Ребенка номер Одиннадцать поместили в Малкольм Уорд накануне обследования, сразу после того, как он прибыл в Лондон вместе со своими родителями. Как и остальным 12 пациентам, за ночь ему подготовили кишечник, а в понедельник утром отвезли в эндоскопический кабинет. Его мать и отец наблюдали на видеомониторе, как инструмент продвигается вперед: прямая кишка, сигмовидная кишка, нисходящая, поперечная и восходящая ободочная кишка, слепая кишка, илеоцекальный клапан, подвздошная кишка. И вот на блестящей розовой слизистой оболочке родители увидели пятна: выступающие бледные узелки, некрасивые отекшие железы, узловую лимфоидную гиперплазию подвздошной кишки.

Было ли это подтверждением гипотезы кори, о которой Мистер Одиннадцать не знал, но которая была предложена юридическому совету в рамках научной части исследования? Ему сказали, что железы реагируют на инфекцию, а именно на корь. Это станет темой второй, научной статьи, которая будет отправлена в The Lancet и отклонена.

Но даже когда Ребенка номер Одиннадцать привезли обратно в палату, вокруг идеи кори разгорелось еще больше споров, уже не за тысячи километров от Хэмпстеда. Когда отец-американец направился в лабораторию в Челси, к Нику Чедвику, «координатору молекулярных исследований», тот работал над ПЦР-тестами кишечника, крови и спинномозговой жидкости не только 12 детей для статьи в The Lancet, но и других пациентов.

У самого Чедвика – тихого и кроткого молодого ученого – была диагностирована болезнь Крона. Он пришел в Royal Free как ученик Уэйкфилда и в течение года проработал лаборантом, прежде чем поступить в аспирантуру. Сначала он пытался воспроизвести хорошие результаты для J Med Virol. Чедвик был уважаемым, упорным и дотошным исследователем, способным выдержать бесконечные часы повторения одних и тех же анализов и проигнорировать межличностные отношения в лабораторной жизни. Один из плюсов больницы заключался в том, что исследования проводились без отрыва от лечения пациентов. Для таких детей, как Ребенок номер Одиннадцать, это имело значение. В случае с Чедвиком, он сам был пациентом и получал помощь от наставника Уэйкфилда, Роя Паундера.
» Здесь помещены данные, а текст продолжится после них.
/-! ### setI -/

@[simp] theorem State.setI_v (s : State) (a : Nat) : (s.setI a).v = s.v := rfl
@[simp] theorem State.setI_i (s : State) (a : Nat) : (s.setI a).i = a := rfl
@[simp] theorem State.setI_pc (s : State) (a : Nat) : (s.setI a).pc = s.pc := rfl
@[simp] theorem State.setI_dt (s : State) (a : Nat) : (s.setI a).dt = s.dt := rfl
@[simp] theorem State.setI_st (s : State) (a : Nat) : (s.setI a).st = s.st := rfl
@[simp] theorem State.setI_sp (s : State) (a : Nat) : (s.setI a).sp = s.sp := rfl
@[simp] theorem State.setI_stack (s : State) (a : Nat) : (s.setI a).stack = s.stack := rfl
@[simp] theorem State.setI_mem (s : State) (a : Nat) : (s.setI a).mem = s.mem := rfl
@[simp] theorem State.setI_fb (s : State) (a : Nat) : (s.setI a).fb = s.fb := rfl
@[simp] theorem State.setI_fault (s : State) (a : Nat) : (s.setI a).fault = s.fault := rfl
@[simp] theorem State.setI_result (s : State) (a : Nat) : (s.setI a).result = s.result := rfl
@[simp] theorem State.setI_params (s : State) (a : Nat) : (s.setI a).params = s.params := rfl
@[simp] theorem State.setI_inputs (s : State) (a : Nat) : (s.setI a).inputs = s.inputs := rfl
@[simp] theorem State.setI_draws (s : State) (a : Nat) : (s.setI a).draws = s.draws := rfl

/-! ### setDt -/

@[simp] theorem State.setDt_v (s : State) (b : Byte) : (s.setDt b).v = s.v := rfl
@[simp] theorem State.setDt_i (s : State) (b : Byte) : (s.setDt b).i = s.i := rfl
@[simp] theorem State.setDt_pc (s : State) (b : Byte) : (s.setDt b).pc = s.pc := rfl
@[simp] theorem State.setDt_dt (s : State) (b : Byte) : (s.setDt b).dt = b := rfl
@[simp] theorem State.setDt_st (s : State) (b : Byte) : (s.setDt b).st = s.st := rfl
@[simp] theorem State.setDt_sp (s : State) (b : Byte) : (s.setDt b).sp = s.sp := rfl
@[simp] theorem State.setDt_stack (s : State) (b : Byte) : (s.setDt b).stack = s.stack := rfl
@[simp] theorem State.setDt_mem (s : State) (b : Byte) : (s.setDt b).mem = s.mem := rfl
@[simp] theorem State.setDt_fb (s : State) (b : Byte) : (s.setDt b).fb = s.fb := rfl
@[simp] theorem State.setDt_fault (s : State) (b : Byte) : (s.setDt b).fault = s.fault := rfl
@[simp] theorem State.setDt_result (s : State) (b : Byte) : (s.setDt b).result = s.result := rfl
@[simp] theorem State.setDt_params (s : State) (b : Byte) : (s.setDt b).params = s.params := rfl
@[simp] theorem State.setDt_inputs (s : State) (b : Byte) : (s.setDt b).inputs = s.inputs := rfl
@[simp] theorem State.setDt_draws (s : State) (b : Byte) : (s.setDt b).draws = s.draws := rfl

/-! ### setSt -/

@[simp] theorem State.setSt_v (s : State) (b : Byte) : (s.setSt b).v = s.v := rfl
@[simp] theorem State.setSt_i (s : State) (b : Byte) : (s.setSt b).i = s.i := rfl
@[simp] theorem State.setSt_pc (s : State) (b : Byte) : (s.setSt b).pc = s.pc := rfl
@[simp] theorem State.setSt_dt (s : State) (b : Byte) : (s.setSt b).dt = s.dt := rfl
@[simp] theorem State.setSt_st (s : State) (b : Byte) : (s.setSt b).st = b := rfl
@[simp] theorem State.setSt_sp (s : State) (b : Byte) : (s.setSt b).sp = s.sp := rfl
@[simp] theorem State.setSt_stack (s : State) (b : Byte) : (s.setSt b).stack = s.stack := rfl
@[simp] theorem State.setSt_mem (s : State) (b : Byte) : (s.setSt b).mem = s.mem := rfl
@[simp] theorem State.setSt_fb (s : State) (b : Byte) : (s.setSt b).fb = s.fb := rfl
@[simp] theorem State.setSt_fault (s : State) (b : Byte) : (s.setSt b).fault = s.fault := rfl
@[simp] theorem State.setSt_result (s : State) (b : Byte) : (s.setSt b).result = s.result := rfl
@[simp] theorem State.setSt_params (s : State) (b : Byte) : (s.setSt b).params = s.params := rfl
@[simp] theorem State.setSt_inputs (s : State) (b : Byte) : (s.setSt b).inputs = s.inputs := rfl
@[simp] theorem State.setSt_draws (s : State) (b : Byte) : (s.setSt b).draws = s.draws := rfl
Работая в кабинете 324 на десятом этаже больницы, Чедвик был одним из четырех исследователей, разделенных полками, заваленными бутылками и коробками. Под прямым углом к рабочим местам располагались окна из зеркального стекла, из которых открывался потрясающий вид на северный Лондон.

Его проект начался с оценки методов определения РНК вируса кори. В итоге, была выпущена двенадцатистраничная статья в J Med Virol, последним автором которой был указан Уэйкфилд. Затем Чедвик применил самый чувствительный и специфический из имеющихся анализов на биоптатах пациентов с болезнью Крона, и его трудовая жизнь осложнилась. Тесты были отрицательными, как в Японии и Коннектикуте. Он мог найти вирус, но только в препаратах контроля, а также в отдельных случаях лабораторной контаминации. И когда он доложил о своих открытиях научному руководителю, Уэйкфилду, тот был не слишком взволнован.
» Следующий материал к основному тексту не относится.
theorem encoded_jpV0Nnn : Encoded 0xF000 0xB000 (fun w => .jpV0Nnn (nnnField w)) :=
  encoded_fam (o := 0xB) fun strict w ho => by simp [decodeWord, ho]

/-- R76: what is left of family 0 beside 00E0 and 00EE. -/
theorem decodeWord_sys (strict : Bool) {w : Word} (ho : famField w = 0x0) (hCLS : w ≠ 0x00E0) (hRET : w ≠ 0x00EE) :
    decodeWord strict w = .ok (.sys (nnnField w)) := by
  have hfam : decodeWord strict w = .ok (decodeFam0 w) := by simp [decodeWord, ho]
  rw [hfam, decodeFam0, if_neg hCLS, if_neg hRET]

/-! ### Words of families 5 and 9 (R85) -/

theorem decodeWord_fam5 (strict : Bool) {w : Word} (ho : famField w = 0x5) :
    decodeWord strict w = decodeFam59 strict .seVxVy w := by
  simp [decodeWord, ho]

theorem decodeWord_fam9 (strict : Bool) {w : Word} (ho : famField w = 0x9) :
    decodeWord strict w = decodeFam59 strict .sneVxVy w := by
  simp [decodeWord, ho]

theorem decodeFam59_lenient (mk : Reg → Reg → Nibble → Instr) (w : Word) :
    decodeFam59 false mk w = .ok (mk (xReg w) (yReg w) (nField w)) := by
  simp [decodeFam59]

theorem decodeFam59_strict_zero (mk : Reg → Reg → Nibble → Instr) {w : Word} (hn : nField w = 0) :
    decodeFam59 true mk w = .ok (mk (xReg w) (yReg w) 0) := by
  simp [decodeFam59, hn]

theorem decodeFam59_strict_nonzero (mk : Reg → Reg → Nibble → Instr) {w : Word} (hn : nField w ≠ 0) :
    decodeFam59 true mk w = .error (.unknownOpcode w) := by
  rw [decodeFam59, if_pos ⟨rfl, hn⟩]

/-- Mask 000F reads n. -/
theorem and_000F_eq_zero_iff (w : Word) : w &&& 0x000F = 0 ↔ nField w = 0 := by
  have hmask : (w &&& 0x000F).toNat = (nField w).toNat := by
    rw [BitVec.toNat_and, nField_toNat]
    exact Nat.and_two_pow_sub_one_eq_mod w.toNat 4
  rw [← BitVec.toNat_inj, hmask, ← BitVec.toNat_inj]
  rfl

/-! ### The targets as numbers (R78) -/

theorem nnnTarget_toNat (nnn : Addr12) : (nnnTarget nnn).toNat = nnn.toNat := by
  rw [nnnTarget, nnnAddr, BitVec.toNat_ofNat]
  omega

/-- The sum is at most 0x10FE, so 16 bits hold it (R169). -/
theorem offsetTarget_toNat (m : BnnnMask) (nnn : Addr12) (v0 : Byte) :
    (offsetTarget m nnn v0).toNat =
      if m = .unmasked then nnn.toNat + v0.toNat else (nnn.toNat + v0.toNat) % 4096 := by
  cases m with
  | unmasked => rw [offsetTarget, nnnAddr, BitVec.toNat_ofNat, if_pos rfl]; omega
  | mask12 => rw [offsetTarget, nnnAddr, BitVec.toNat_ofNat, if_neg (by decide)]; omega

theorem returnTarget_eq (r : RetAdvance) (a : Word) :
    returnTarget r a = a + if r = .plus2 then 2 else 0 := by
  cases r with
  | plus2 => rfl
  | asPopped => exact (BitVec.add_zero a).symm

/-! ### The call stack (R32, R33) -/

theorem push_full {s : State} (h : s.sp.val = 16) (a : Word) : push s a = .error (.stackOverflow a.toNat) := by
  rw [push, dif_neg (by omega)]

theorem push_room {s : State} (h : s.sp.val < 16) {a : Word} (ha : a.toNat < 4096) :
    push s a = .ok { s with stack := s.stack.set s.sp.val a, sp := ⟨s.sp.val + 1, by omega⟩ } := by
  rw [push, dif_pos h, memSize_eq, if_pos ha]

theorem pop_empty {s : State} (h : s.sp.val = 0) : pop s = (s, .error .stackUnderflow) := by
  rw [pop, if_pos h]

theorem pop_inside {s : State} (h : s.sp.val ≠ 0) (ha : s.topSlot.toNat < 4096) :
    pop s = (s.popped, .ok s.topSlot) := by
  rw [State.topSlot] at ha ⊢
  rw [pop, if_neg h, memSize_eq, if_pos ha]

theorem State.topSlot_eq {s : State} {k : Fin 16} (h : s.sp.val = k.val + 1) : s.topSlot = s.stack[k.val] := by
  have hk : s.sp.val - 1 = k.val := by omega
  simp only [State.topSlot, hk]

/-! ### What the instructions do, over the operations of the state -/

theorem exec_sys_refuse {s : State} (h : s.params.sysMode = .refuse) (nnn : Addr12) :
    exec (.sys nnn) s = .next s.refusedState := by
  rw [exec, execSys, h]; rfl

theorem exec_sys_nop {s : State} (h : s.params.sysMode = .nop) (nnn : Addr12) :
    exec (.sys nnn) s = .next s.advance := by
  rw [exec, execSys, h]

theorem exec_jp (nnn : Addr12) (s : State) : exec (.jp nnn) s = .next (s.jumpTo (nnnTarget nnn)) := rfl

theorem exec_jpV0Nnn (nnn : Addr12) (s : State) :
    exec (.jpV0Nnn nnn) s = .next (s.jumpTo (offsetTarget s.params.bnnnMask nnn (s.getV 0))) := rfl

theorem exec_call_full {s : State} (h : s.sp.val = 16) (nnn : Addr12) :
    exec (.call nnn) s = .next (s.raised (.stackOverflow s.pc.toNat)) := by
  rw [exec, execCall, push_full h]; rfl

theorem exec_call_room {s : State} (h : s.sp.val < 16) (hpc : s.pc.toNat < 4096) (nnn : Addr12) :
    exec (.call nnn) s = .next { s with stack := s.stack.set s.sp.val s.pc, sp := ⟨s.sp.val + 1, by omega⟩,
                                        pc := nnnTarget nnn } := by
  rw [exec, execCall, push_room h hpc]; rfl

theorem exec_ret_empty {s : State} (h : s.sp.val = 0) : exec .ret s = .next (s.raised .stackUnderflow) := by
  rw [exec, execRet, pop_empty h]; rfl

theorem exec_ret_inside {s : State} (h : s.sp.val ≠ 0) (ha : s.topSlot.toNat < 4096) :
    exec .ret s = .next (s.popped.jumpTo (returnTarget s.params.retAdvance s.topSlot)) := by
  rw [exec, execRet, pop_inside h ha]

theorem exec_seVxNn (x : Reg) (nn : Byte) (s : State) :
    exec (.seVxNn x nn) s = .next (s.skipIf (s.getV x == nn)) := rfl

theorem exec_sneVxNn (x : Reg) (nn : Byte) (s : State) :
    exec (.sneVxNn x nn) s = .next (s.skipIf (s.getV x != nn)) := rfl

theorem exec_seVxVy (x y : Reg) (n : Nibble) (s : State) :
    exec (.seVxVy x y n) s = .next (s.skipIf (s.getV x == s.getV y)) := rfl

theorem exec_sneVxVy (x y : Reg) (n : Nibble) (s : State) :
    exec (.sneVxVy x y n) s = .next (s.skipIf (s.getV x != s.getV y)) := rfl

/-! ### Only PC differs: every other field is literally that of the state before -/

theorem State.skipIf_beq (s : State) (a b : Byte) :
    s.skipIf (a == b) = { s with pc := if a = b then s.pc + 4 else s.pc + 2 } := by
  by_cases h : a = b <;> simp [State.skipIf, State.jumpTo, h]

theorem State.skipIf_bne (s : State) (a b : Byte) :
    s.skipIf (a != b) = { s with pc := if a = b then s.pc + 2 else s.pc + 4 } := by
  by_cases h : a = b <;> simp [State.skipIf, State.jumpTo, h]

end Sys2Proof.Machine

/-- Settles O23: the words of family 0, and the two values of SYS_MODE. -/
theorem sysIsRefusedOrNop : Obligations.SysIsRefusedOrNop := by
  refine ⟨fun strict w hw => decodeWord_sys strict ((and_F000_eq_iff w 0x0).1 hw), fun nnn s =>
    ⟨fun hmode => exec_sys_refuse hmode nnn, fun hmode => exec_sys_nop hmode nnn⟩⟩

/-- Settles O24: the encoding, the two answers of Pop at SP = 0 and above, and the slots of the invariant. -/
theorem returnResumesAtPoppedAddress : Obligations.ReturnResumesAtPoppedAddress := by
  refine ⟨encoded_ret, fun s => ⟨fun hsp => exec_ret_empty hsp, fun k hsp hslot => ?_, fun hinv k => ?_⟩⟩
  · rw [← State.topSlot_eq hsp] at hslot ⊢
    refine ⟨_, exec_ret_inside (by omega) hslot, ?_, ?_⟩
    · exact Nat.sub_eq_of_eq_add hsp
    · rw [returnTarget_eq]; rfl
  · have hle := hinv.slot_le k.val k.isLt
    omega

/-- Settles O25: the encodings, and the targets as numbers. -/
theorem jumpsSetAbsoluteTarget : Obligations.JumpsSetAbsoluteTarget := by
  refine ⟨encoded_jp, encoded_jpV0Nnn, fun nnn s =>
    ⟨⟨_, exec_jp nnn s, rfl, ?_⟩, ⟨_, exec_jpV0Nnn nnn s, rfl, ?_⟩⟩⟩
  · rw [State.jumpTo_pc, nnnTarget_toNat]
  · rw [State.jumpTo_pc, offsetTarget_toNat]; rfl

/-- Settles O26: the encoding, the two answers of Push at SP = 16 and below, and where a fetch succeeds. -/
theorem callPushesItsOwnAddress : Obligations.CallPushesItsOwnAddress := by
  refine ⟨encoded_call, fun nnn s => ⟨fun hsp => exec_call_full hsp nnn, fun k hsp hpc => ?_, fun w hw => ?_⟩⟩
  · have hroom : s.sp.val < 16 := hsp ▸ k.isLt
    refine ⟨_, exec_call_room hroom hpc nnn, ?_, nnnTarget_toNat nnn, ?_⟩
    · simp only [hsp]
    · simp only [hsp]
  · have hlt := pc_of_fetch hw
    omega

/-- Settles O27: the encodings, and a skip on two equal bytes. -/
theorem skipsOnImmediate : Obligations.SkipsOnImmediate := by
  refine ⟨encoded_seVxNn, encoded_sneVxNn, fun x nn s => ⟨?_, ?_⟩⟩
  · rw [exec_seVxNn, State.skipIf_beq, State.getV_eq]
  · rw [exec_sneVxNn, State.skipIf_bne, State.getV_eq]

/-- Settles O28: families 5 and 9 under both values of STRICT_5_9, and a skip on two equal registers. -/
theorem skipsOnRegisters : Obligations.SkipsOnRegisters := by
  refine ⟨fun w => ⟨fun hw => ?_, fun hw => ?_, fun hw => ?_, fun hw => ?_, fun hw hn => ?_⟩,
    fun x y n s => ⟨?_, ?_⟩⟩
  · rw [decodeWord_fam5 false ((and_F000_eq_iff w 0x5).1 hw), decodeFam59_lenient]
  · rw [decodeWord_fam9 false ((and_F000_eq_iff w 0x9).1 hw), decodeFam59_lenient]
  · obtain ⟨ho, hn⟩ := (and_F00F_eq_iff w 0x5 0x0).1 hw
    rw [decodeWord_fam5 true ho, decodeFam59_strict_zero _ hn]
  · obtain ⟨ho, hn⟩ := (and_F00F_eq_iff w 0x9 0x0).1 hw
    rw [decodeWord_fam9 true ho, decodeFam59_strict_zero _ hn]
  · have hn' : nField w ≠ 0 := mt (and_000F_eq_zero_iff w).2 hn
    rcases hw with hw | hw
    · rw [decodeWord_fam5 true ((and_F000_eq_iff w 0x5).1 hw), decodeFam59_strict_nonzero _ hn']
    · rw [decodeWord_fam9 true ((and_F000_eq_iff w 0x9).1 hw), decodeFam59_strict_nonzero _ hn']
  · rw [exec_seVxVy, State.skipIf_beq, State.getV_eq, State.getV_eq]
  · rw [exec_sneVxVy, State.skipIf_bne, State.getV_eq, State.getV_eq]

end

section
/-! The display: CLS and DRW of 44_display.md (R191, R192). -/

open Sys2Proof Sys2Proof.Machine

namespace Sys2Proof.Machine

theorem encoded_cls : Encoded 0xFFFF 0x00E0 (fun _ => .cls) :=
  encoded_word fun strict => Laws.RoundTrip.cls strict rfl

theorem encoded_drw : Encoded 0xF000 0xD000 (fun w => .drw (xReg w) (yReg w) (nField w)) :=
  encoded_fam (o := 0xD) fun strict w ho => by simp [decodeWord, ho]

/-! ### The pixels of a sprite, by row and column (R192) -/

theorem mem_rowBits {ox y : Nat} {row : Byte} {p : Nat × Nat × Bool} :
    p ∈ rowBits ox y row ↔ ∃ c < 8, ((ox + c) % 64, y % 32, row.getLsbD (7 - c)) = p := by
  simp [rowBits]

theorem mem_spriteBits {ox oy : Nat} {rows : List Byte} {p : Nat × Nat × Bool} :
    p ∈ spriteBits ox oy rows ↔ ∃ r row, rows[r]? = some row ∧ p ∈ rowBits ox (oy + r) row := by
  induction rows generalizing oy with
  | nil => simp [spriteBits]
  | cons row rows ih =>
    rw [spriteBits, List.mem_append, ih]
    constructor
    · rintro (hp | ⟨r, row', hrow', hp⟩)
      · exact ⟨0, row, rfl, hp⟩
      · exact ⟨r + 1, row', hrow', by rwa [← add_assoc, add_right_comm]⟩
    · rintro ⟨_ | r, row', hrow', hp⟩
      · cases hrow'
        exact .inl hp
      · exact .inr ⟨r, row', hrow', by rwa [add_right_comm, add_assoc]⟩

/-- Wrapping keeps every pixel inside the grid. -/
theorem spriteBits_inside {ox oy : Nat} {rows : List Byte} :
    ∀ p ∈ spriteBits ox oy rows, p.1 < 64 ∧ p.2.1 < 32 := by
  intro p hp
  obtain ⟨r, row, -, hp⟩ := mem_spriteBits.1 hp
  obtain ⟨c, -, rfl⟩ := mem_rowBits.1 hp
  exact ⟨Nat.mod_lt _ (by decide), Nat.mod_lt _ (by decide)⟩

/-- The 8 columns of a row differ modulo 64. -/
theorem rowBits_distinct (ox y : Nat) (row : Byte) :
    (rowBits ox y row).Pairwise (fun p q => ¬ (p.1 = q.1 ∧ p.2.1 = q.2.1)) := by
  rw [rowBits, List.pairwise_map]
  refine List.pairwise_lt_range.imp_of_mem fun {c d} hc hd hcd => ?_
  rw [List.mem_range] at hc hd
  rintro ⟨hcol, -⟩
  have hcol : (ox + c) % 64 = (ox + d) % 64 := hcol
  omega

/-- The rows of a sprite of at most 32 rows differ modulo 32, so no two of its pixels land at one place. -/
theorem spriteBits_distinct (ox oy : Nat) (rows : List Byte) (hlen : rows.length ≤ 32) :
    (spriteBits ox oy rows).Pairwise (fun p q => ¬ (p.1 = q.1 ∧ p.2.1 = q.2.1)) := by
  induction rows generalizing oy with
  | nil => exact List.Pairwise.nil
  | cons row rows ih =>
    rw [List.length_cons] at hlen
    rw [spriteBits, List.pairwise_append]
    refine ⟨rowBits_distinct ox oy row, ih (oy + 1) (by omega), ?_⟩
    rintro p hp q hq ⟨-, hrow⟩
    obtain ⟨c, -, rfl⟩ := mem_rowBits.1 hp
    obtain ⟨r, row', hrow', hq⟩ := mem_spriteBits.1 hq
    obtain ⟨d, -, rfl⟩ := mem_rowBits.1 hq
    have hr : r < rows.length := (List.getElem?_eq_some_iff.1 hrow').1
    have hrow : oy % 32 = (oy + 1 + r) % 32 := hrow
    omega

/-! ### The bit a list of pixels brings to a place, and the collision -/

theorem bitsAt_iff {ps : List (Nat × Nat × Bool)} {x y : Nat} : bitsAt ps x y = true ↔ (x, y, true) ∈ ps := by
  simp [bitsAt]

/-- A pixel flips exactly under a set bit. -/
theorem xor_ne_left_iff (a b : Bool) : (a ^^ b) ≠ a ↔ b = true := by
  cases a <;> cases b <;> decide

/-- Once each pixel is XORed with its bit, a set bit met a set pixel exactly when some set pixel is clear. -/
theorem collision_iff {ps : List (Nat × Nat × Bool)} {f g : Framebuffer}
    (hin : ∀ p ∈ ps, p.1 < 64 ∧ p.2.1 < 32) (hg : ∀ x y, g.pixel x y = (f.pixel x y ^^ bitsAt ps x y)) :
    ps.any (fun p => f.pixel p.1 p.2.1 && p.2.2) = true ↔
      ∃ x y, x < 64 ∧ y < 32 ∧ f.pixel x y = true ∧ g.pixel x y = false := by
  rw [List.any_eq_true]
  constructor
  · rintro ⟨⟨x, y, b⟩, hp, hhit⟩
    obtain ⟨hset, rfl⟩ := Bool.and_eq_true_iff.1 hhit
    obtain ⟨hx, hy⟩ := hin _ hp
    exact ⟨x, y, hx, hy, hset, by rw [hg, hset, bitsAt_iff.2 hp]; rfl⟩
  · rintro ⟨x, y, -, -, hset, hclear⟩
    rw [hg, hset, Bool.true_xor, Bool.not_eq_false'] at hclear
    exact ⟨(x, y, true), bitsAt_iff.1 hclear, by rw [hset]; rfl⟩

/-! ### The sprite that DRW draws -/

/-- The rows DRW reads: `n` bytes from I on (R192). -/
def State.spriteRows (s : State) (n : Nat) : List Byte := (List.range n).map (fun r => s.mem.read (s.i + r))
– Он был склонен верить, знаете ли, только положительным данным, которые соответствовали его гипотезе, – рассказал мне Чедвик, – а отрицательные данные игнорировать.

В больнице было заведено, что лабораторией руководили медики, а не ученые.

– На самом деле, Энди никогда не делал исследование сам, – вспоминает Чедвик. – Он проводил много времени, изучая срезы тканей и глядя на результаты. Как и большинство руководителей лабораторий, он собирал деньги, пытаться интерпретировать результаты и составлять статьи. Но что касается практических вещей, насколько я помню, он никогда не надевал лабораторный халат.

В феврале того же года Чедвик начал анализ биоптатов, собственно, как юридический совет, о котором он ничего не знал, и предписывал в июне прошлого года. Ученый искал корь (а также эпидемический паротит и краснуху) в биологических материалах 22 детей, включая Ребенка номер Одиннадцать, а также еще шести контрольных пациентов группы сравнения.

– И эти дети, – спрашиваю я его в телеинтервью, – те самые, данные которых были опубликованы в The Lancet, что привело к панике по поводу MMR?

– Да, правильно, – отвечает он.

– Вы нашли вирус кори у этих детей?

– Нет. Я не обнаружил вирус кори ни у одного из этих детей.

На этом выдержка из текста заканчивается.